Attirance ou répulsion ?
A l’instar des voeux et des souhaits qui fleurissent le quotidien à l’approche des fêtes de Noël, Valérie Vaubourg récupère et retranscrit le « Happy New Year » en « Happy New War« . Dans le raffinement des ambages typographiques, l’artiste nous souhaite une joyeuse nouvelle… guerre.
Habituée au détournement d’images, Valérie Vaubourg questionne le sens précis des images et des mots, agissant comme un révélateur. Ainsi, grâce à ce nouveau détournement, elle nous confronte au fait que l’envahissement par les messages les font disparaître.
Au-delà du jeu de mots, au-delà des résonances phonétiques, l’artiste soulève également la question du langage guerrier tellement présent dans le vocabulaire courant : la lutte (sociale), la guerre (des monnaies), le combat (politique)… Non, sans ironie, cet oxymore (figure de style réunissant deux termes opposés, de sens contraire), Happy New War, renvoie le spectateur à ses propres contradictions.
Ici la violence est décorative. Valérie Vaubourg travaille non pas tant les images elles-mêmes que la manière dont elles sont perçues. L’artiste aide à constater que si les images parlent bel et bien, elles ne tiennent pas nécessairement le discours que l’on attend d’elles. Son travail dirige le spectateur vers une dimension politique et sociale qui, a priori, nous échappait.

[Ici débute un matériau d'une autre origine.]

-- ==== Sys2Proof/Laws/Serve.lean ====
section
/-! SUPPORT. What running a request can do (R191 to R193), case by case: answered, refused, broken, lost and broadcast. -/

namespace Sys2Proof.Machine

open State

variable {bs : List Block} {r s s' : State} {kind : Nat} {how : Manner} {op : Service} {q : Req} {code : Result}
  {body : ReplyBody}

@[simp] theorem asked_reply (k : Nat) (c : Result) (b : ReplyBody) : s.asked.reply k c b = s.reply k c b := rfl

theorem asked_eq : (s.modLink fun u => { u with answering := true }) = s.asked := rfl

@[simp] theorem keeps_asked (h : .answering ∈ bs) : KeepsAllBut bs r s.asked ↔ KeepsAllBut bs r s := by
  unfold State.asked; exact keeps_modLink (by simp) (by simp) (by simp) (by simp) (by simp) (by simp [h]) (by simp) (by simp)

@[simp] theorem keeps_answers {c : Result} {b : ReplyBody} (h : .answering ∈ bs) (h' : .sent ∈ bs) :
    KeepsAllBut bs r (s.answers kind c b) ↔ KeepsAllBut bs r s := by
  unfold State.answers; rw [keeps_send h', keeps_asked h]

/-- A request that changes the state and is taken: its effect, the derived signals brought up to date, and its reply (R192). -/
theorem serve_taken (h : Addressed q s) (e : op s.asked = (s', code, body)) (ht : code.isTaken = true) (hh : how ≠ .reads) :
    serve kind how op q s = s'.settle.send (s.reply kind code body) := by
  obtain ⟨hw, hb, ha⟩ := h
  simp [serve, hb, ha, hw, asked_eq, e, ht, hh]

/-- A request that only reads the state is answered by what it reads (R192). -/
theorem serve_read (h : Addressed q s) (e : op s.asked = (s.asked, code, body)) :
    serve kind .reads op q s = s.answers kind code body := by
  obtain ⟨hw, hb, ha⟩ := h
  simp [serve, hb, ha, hw, asked_eq, e, State.answers]

/-- A refused request changes no state (R192). -/
theorem serve_refused (h : Addressed q s) (e : op s.asked = (s', code, body)) (ht : code.isTaken = false) :
    serve kind how op q s = s.answers kind code body := by
  obtain ⟨hw, hb, ha⟩ := h
  simp [serve, hb, ha, hw, asked_eq, e, ht, State.answers]

/-- A request whose payload has not the length its contents require is refused with BAD_ARGUMENT (R205). -/
theorem serve_broken (hw : q.whole = false) (hb : q.broadcast = false) (ha : s.link.answering = false) :
    serve kind how op q s = s.answers kind .badArgument .nothing := by
  simp [serve, hb, ha, hw, asked_eq, refuse, Result.isTaken, State.answers]

/-- A request that arrives while the part is answering is lost and counted (R191). -/
theorem serve_lost (ha : s.link.answering = true) (hb : q.broadcast = false) :
    serve kind how op q s = s.count .linkErrors := by
  simp [serve, hb, ha]

/-- A broadcast request that changes the state is run without reply (R193). -/
theorem serve_broadcast (hb : q.broadcast = true) (hw : q.whole = true) (ho : s.settingOn .broadcastOff = false)
    (ha : s.link.answering = false) (e : op s = (s', code, body)) :
    serve kind .changes op q s = if code.isTaken then s'.settle else s := by
  simp [serve, hb, ha, hw, ho, e]

/-- The frame of a request is its operation's, with answering, the reply, the counters and the derived parts. -/
theorem keeps_serve (h : [.queue, .counters, .answering, .outputs, .grant, .printLimit, .deadlock, .laneStates, .reported, .sent] ⊆ bs)
    (ho : ∀ u : State, KeepsAllBut bs r (op u).1 ↔ KeepsAllBut bs r u) :
    KeepsAllBut bs r (serve kind how op q s) ↔ KeepsAllBut bs r s := by
  simp at h
  have e := ho s
  have e' := ho s.asked
  unfold serve
  split
  · split
    · rfl
    · split
      · simp [h]
      · split
        · rfl
        · split; rename_i he; rw [he] at e; split
          · simpa [h] using e
          · rfl
  · split
    · simp [h]
    · dsimp only
      rw [asked_eq, keeps_send (by simp [h])]
      split
      · (repeat' split) <;> simp_all
      · simp [refuse, Result.isTaken, h]

end Sys2Proof.Machine
end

Valérie Vaubourg cherche à renouer le dialogue entre l’observateur, la représentation et sa signification.
Lorsqu’une chose n’est pas évidente au premier abord, on a coutume de dire qu’elle ne saute pas aux yeux. Cette locution familière s’adapte au travail de Valérie Vaubourg et c’est ce que l’ont pu découvrir les élèves du collège Boris Vian de Coudekerque-Branche lors de l’exposition eroa « Manifestons nous » (mars-avril 2018).
On croit d’abord ne voir que des images, des images que tout le monde connaît, que tout le monde a déjà vues des dizaines de fois et qui font sens. La stratégie de Valérie Vaubourg repose précisément sur ce premier abord, sur cette manière qu’a l’observateur contemporain de ne plus voir ce qui se montre à lui, de ne plus même être tenté de regarder, persuadé qu’il est de déjà savoir de quoi il s’agit ou, pour le moins, de l’avoir déjà vu.
Puis un infime détail entraperçu attire en effet l’attention du spectateur. Le dispositif mis en place a en effet toujours pour vocation de cacher tout en révélant le motif. De jolis matériaux, de la blancheur, de la pureté, un beau métier, de la belle ouvrage, mais ce qui est donné à voir déstabilise notre impression sensuelle. Les matériaux se transforment en pièges qui nous électrisent. Lorsque le spectateur prend conscience du dispositif, on a l’impression que celui-ci se prend une décharge sensorielle.
Dans La vie en rose, par exemple, on aperçoit de loin un papier peint, imitant les toiles de Jouy à la mode des salons du XVIIIe siècle, fixant dans notre inconscient des motifs bien connus de saynètes bucoliques imprimées. Ce papier peint nous parle d’univers intime, privé, décoratif, appartenant à notre patrimoine commun, ce que l’on pourrait qualifier de « bel ouvrage ».
De près, l’ouvrage est un leurre, un piège, révélant un motif brutal : de scènes de violences policières. Images issues de violences relayées par les médias. Le motif médiatique se fond alors dans le décor.